Posługiwała się prawem jazdy należącym do kobiety, która nie żyje od kilku lat

Wszystko zaczęło się od zaparkowania na zakazanie zatrzymywania się i zablokowania przejazdu innym kierowcom. Nie była to jednak typowa interwencja, bo w trakcie sprawdzania prawa jazdy strażnicy z Krakowa dostrzegli rozbieżności pomiędzy jej wizerunkiem, a osobą widniejącą na zdjęciu w dokumencie.

Jak informują krakowscy mundurowi, jest to krótka historia o tym, jak zwrócić na siebie uwagę, której w zasadzie lepiej byłoby nie zwracać. Można na przykład zaparkować auto na zakazie zatrzymywania się i do tego zablokować przejazd innym kierowcom.  Na taki pomysł wpadła kobieta zostawiając swoją czerwoną toyotę przy ulicy Nuszkiewicza.

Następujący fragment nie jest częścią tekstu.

theorem State.commitPart_touch (s : State) (a1 : Image) (a2 : List (ℕ × Bool × ℕ × ℕ)) :
    Touch 0x4000000000000000000000000000000000000000008fc00000000000000000000000000000000000000000000000000000078006800000000000000000000000000221810 s (State.commitPart s a1 a2) := by
  unfold State.commitPart
  extract_lets -merge -useContext +onlyGivenNames v0
  clear_value v0
  extract_lets -merge -useContext +onlyGivenNames v1
  clear_value v1
  extract_lets -merge -useContext +onlyGivenNames v2
  refine Touch.cut v2 ?_ (fun h3 => ?_)
  · unfold v2
    refine Touch.foldl ?_ (fun y4 y5 h6 => ?_)
    · exact Touch.refl _ _
    · refine Touch.ite ?_ ?_
      · refine Touch.step ?_ (State.commitRange_touch ..) (by decide +kernel)
        exact h6
      · exact h6
  clear_value v2
  extract_lets -merge -useContext +onlyGivenNames v7
  refine Touch.cut v7 ?_ (fun h8 => ?_)
  · unfold v7
    refine Touch.step ?_ (State.modKim_touch ..) (by decide +kernel)
    exact h3
  clear_value v7
  extract_lets -merge -useContext +onlyGivenNames v9
  refine Touch.cut v9 ?_ (fun h10 => ?_)
  · unfold v9
    refine Touch.step ?_ (State.remapped_touch ..) (by decide +kernel)
    refine Touch.step ?_ (State.putDigest_touch ..) (by decide +kernel)
    refine Touch.step ?_ (State.partFields_touch ..) (by decide +kernel)
    exact h8
  clear_value v9
  extract_lets -merge -useContext +onlyGivenNames v11
  refine Touch.cut v11 ?_ (fun h12 => ?_)
  · unfold v11
    refine Touch.step ?_ (State.modFab_touch ..) (by decide +kernel)
    exact h10
  clear_value v11
  refine Touch.step ?_ (State.failback_touch ..) (by decide +kernel)
  exact h12

theorem State.kimCommit_touch (s : State) (a1 : Bool) :
    Touch 0x3ffffffffffffffffffffffffffffffffffffffffffffffffffffffffffffffffffffffffffffffffffffffffffffffffffffffffffffffffffffffffffffffffffffffffffffffffffffffffffffffffbfffb8 s (State.kimCommit s a1) := by
  unfold State.kimCommit
  split
  · exact Touch.refl _ _
  · extract_lets -merge -useContext +onlyGivenNames v0
    clear_value v0
    extract_lets -merge -useContext +onlyGivenNames v1
    clear_value v1
    extract_lets -merge -useContext +onlyGivenNames v2
    refine Touch.cut v2 ?_ (fun h3 => ?_)
    · unfold v2
      refine Touch.ite ?_ ?_
      · refine Touch.step ?_ (State.commitBase_touch ..) (by decide +kernel)
        exact Touch.refl _ _
      · refine Touch.step ?_ (State.commitPart_touch ..) (by decide +kernel)
        exact Touch.refl _ _
    clear_value v2
    extract_lets -merge -useContext +onlyGivenNames v4
    refine Touch.cut v4 ?_ (fun h5 => ?_)
    · unfold v4
      refine Touch.step ?_ (State.put_touch ..) (by decide +kernel)
      refine Touch.step ?_ (State.put_touch ..) (by decide +kernel)
      refine Touch.step ?_ (State.bump_touch ..) (by decide +kernel)
      exact h3
    clear_value v4
    extract_lets -merge -useContext +onlyGivenNames v6
    refine Touch.cut v6 ?_ (fun h7 => ?_)
    · unfold v6
      refine Touch.ite ?_ ?_
      · refine Touch.step ?_ (State.put_touch ..) (by decide +kernel)
        exact h5
      · exact h5
    clear_value v6
    refine Touch.step ?_ (State.cchPump_touch ..) (by decide +kernel)
    refine Touch.step ?_ (State.settleAll_touch ..) (by decide +kernel)
    refine Touch.step ?_ (State.dropUnroutable_touch ..) (by decide +kernel)
    refine Touch.step ?_ (State.kimEmpty_touch ..) (by decide +kernel)
    exact h7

– Pewnie nie spodziewała się, że mieszkańcy bloku błyskawicznie zareagują, prosząc nas o pomoc. Wydawało się, że problem szybko się rozwiąże, bowiem kierująca po chwili pojawiła się na miejscu. Niestety, okazało się, że nie będzie to takie proste. W trakcie sprawdzania prawa jazdy strażnicy dostrzegli rozbieżności pomiędzy jej wizerunkiem, a osobą widniejącą na zdjęciu w dokumencie. Zaczęło się więc drążenie tematu, a że kobieta miała problem z podaniem imion swoich rodziców, strażnicy postanowili sprawdzić jej dane w bazie. Przecierając oczy ze zdumienia przeczytali, że prawo jazdy należy do… nieżyjącej od kilku lat innej kobiety. Z kolei nasza bohaterka okazała się być kierowcą samozwańczym, nie posiadającym uprawnień do prowadzenia auta – relacjonują strażnicy miejscy z Krakowa. 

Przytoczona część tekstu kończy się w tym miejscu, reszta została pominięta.